She had less of an appetite that day and lacked energy.  The next morning she had similar symptoms.  If it had been a typical week, I would have waited another day or so before taking her to the doctor.  However, we had family staying with us, and I wanted to know what we were possibly exposing them to.  Upon describing her symptoms and being quickly looked at by the doctor, the following was stated, “I’m not a gambler, but if I were, I’d say you have mono.”

Imagine my surprise.  I thought my daughter had a run of the mill virus.
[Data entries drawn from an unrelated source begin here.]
-- ==== Sys2Proof/Tests/Slice0.lean ====
section
/-!
SUPPORT. The model's own tests: ill-formed terms that the check refuses, words of every instruction written out from the
tables of the spec, worked examples of the spec, and, for each statement with hypotheses, states and operands that meet
them. Expected values are the spec's or worked out from it by hand.
-/

namespace Sys2Proof.Tests

set_option Elab.async false

open Sys2Proof Sys2Proof.Machine

/-! ### Ill-formed terms (R116 and the encoding rule of each chapter) -/

/-- VADD with one field out of its rule at a time: registers, scalar operand b, unused fields, mask groups, type. -/
def badVectorFields : List Instr := [
  .vadd ⟨160, 0, 0, 0, 0, false, .i16, false, 0⟩, .vadd ⟨0, 160, 0, 0, 0, false, .i16, false, 0⟩,
  .vadd ⟨0, 0, 160, 0, 0, false, .i16, false, 0⟩, .vadd ⟨0, 0, 64, 0, 0, false, .i16, true, 0⟩,
  .vadd ⟨0, 0, 0, 1, 0, false, .i16, false, 0⟩, .vadd ⟨0, 0, 0, 0, 0, false, .i16, false, 1⟩,
  .vadd ⟨0, 0, 0, 0, 1, true, .i16, false, 0⟩, .vadd ⟨0, 0, 0, 0, 2, false, .i16, false, 0⟩,
  .vadd ⟨0, 0, 0, 0, 0, false, .i4, false, 0⟩, .vmulh ⟨0, 0, 0, 0, 0, false, .f32, false, 0⟩,
  .vabs ⟨0, 0, 0, 0, 0, false, .n16, false, 0⟩, .vneg ⟨0, 0, 1, 0, 0, false, .i16, false, 0⟩,
  .vfma ⟨0, 0, 0, 160, 0, false, .f32, false, 0⟩, .vfma ⟨0, 0, 0, 0, 0, false, .i32, false, 0⟩,
  .vmac ⟨0, 0, 0, 0, 0, false, .f32, false, 0⟩, .vrsum ⟨64, 0, 0, 0, 0, false, .i16, false, 0⟩,
  .vrand ⟨0, 0, 0, 0, 0, false, .bf, false, 0⟩, .vscale ⟨0, 0, 0, 0, 0, false, .i16, false, 0⟩,
  .vbcast ⟨0, 1, 0, 0, 0, false, .i16, true, 0⟩, .vbcast ⟨0, 0, 0, 0, 0, false, .i16, false, 2048⟩,
  .vmov ⟨0, 0, 0, 0, 0, false, .n4, false, 0⟩, .viota ⟨0, 1, 0, 0, 0, false, .i16, false, 0⟩,
  .vmovi ⟨0, 0, 0, 0, 0, false, .f32, false, 0⟩, .vcmpeq ⟨1, 0, 0, 0, 0, false, .i16, false, 0⟩,
  .vcmplt ⟨16, 0, 0, 0, 0, false, .i16, false, 0⟩, .vsel ⟨0, 0, 0, 0, 0, true, .i16, false, 0⟩,
  .vsel ⟨0, 0, 0, 0, 1, false, .i16, false, 0⟩, .vshl ⟨0, 0, 0, 0, 0, false, .i16, false, 0x2010⟩,
  .vshr ⟨0, 0, 1, 0, 0, false, .i16, false, 0x2001⟩, .vasr ⟨0, 0, 0, 0, 0, false, .i16, false, 0x2020⟩,
  .vfshl ⟨0, 0, 0, 1, 0, false, .i16, false, 0x2001⟩, .vfshr ⟨0, 0, 0, 160, 0, false, .i16, false, 0⟩,
  .vlut3 ⟨0, 0, 0, 0, 0, false, .i16, false, 256⟩, .vperm ⟨0, 0, 0, 0, 0, false, .i16, true, 0⟩,
  .vrot ⟨0, 0, 0, 0, 0, false, .i16, true, 1⟩, .vzip ⟨159, 0, 0, 0, 0, false, .i16, false, 0⟩,
  .vunzip ⟨0, 0, 0, 0, 0, true, .i16, false, 0⟩, .vcvt ⟨0, 0, 0, 0, 0, false, .f32, false, 6⟩,
  .vcvt ⟨0, 0, 0, 0, 0, false, .f32, false, 11⟩, .vcvt ⟨0, 0, 0, 0, 0, false, .f32, false, 0x22⟩,
  .vcvtw ⟨0, 0, 0, 0, 0, false, .i16, false, 2⟩, .vcvts ⟨0, 0, 0, 0, 0, false, .f32, false, 6⟩,
  .vunpk4 ⟨0, 0, 0, 0, 0, false, .i8, false, 2⟩, .mand ⟨16, 0, 0, 0, 0, false, .i8, false, 0⟩,
  .mnot ⟨0, 0, 1, 0, 0, false, .i8, false, 0⟩, .mpopc ⟨0, 0, 0, 0, 0, false, .i16, false, 0⟩,
  .vext ⟨0, 0, 0, 0, 0, false, .i16, false, 2048⟩, .vins ⟨0, 64, 0, 0, 0, false, .i16, false, 0⟩,
  .bstrd ⟨0, 0, 0, 0, 0, false, .i8, false, 128⟩, .bstclr ⟨0, 0, 0, 0, 0, false, .i8, false, 0x3FFF⟩,
  .scsel ⟨0, 0, 0, 0, 0, false, .i8, false, 0x800⟩, .scsel ⟨0, 0, 0, 0, 0, false, .i8, true, 0x10⟩]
As I had never dealt with mono prior to this, I learned a great amount from this.  Here are a few things to add to your knowledge base:

  • Mononucleosis is a viral illness.
  • A great number of people have contracted mono but have a mild version, which goes undiagnosed.  Thus, even though you are in close contact with someone who has mono, you may not contract it.
  • As with any contagious illness, be sure to uphold high sanitary standards.  Separate towels, cups, and other bathroom items are essential for the sick person.
  • Those who develop a diagnosable version of mono have contracted it anywhere from 1-6 weeks before symptoms appear.
  • Mono is diagnosed via bloodwork.  However, initial tests may be negative during the first seven days of symptoms being present.
  • There is no treatment or medication for mono.  Rest and fluids are important.
  • The typical case of mono lasts 4-6 weeks.
  • From the time of diagnosis, contact sports are to be avoided for 4 weeks, as the spleen is often enlarged.
  • Ibuprofen can be taken to reduce the swelling of glands and headaches.
  • Cough drops, warm beverages (such as tea), and broth can help with a sore throat.
  • Symptoms include swollen glands, puffy eyes, sore throat, nausea, and rash, among other items.

Thankfully for us, my daughter only missed two full weeks of school before returning for half days.  However, during that timeframe she did experience a handful of less common symptoms, such as hives.  Keeping in contact with her doctor was useful, as they notified the school of my daughter’s prolonged absence and reassured both she and I when she wasn’t feeling well.

To learn more about the symptoms, treatments, and complications of mono, visit the Mayo Clinic’s website.  I found this to be a valuable resource.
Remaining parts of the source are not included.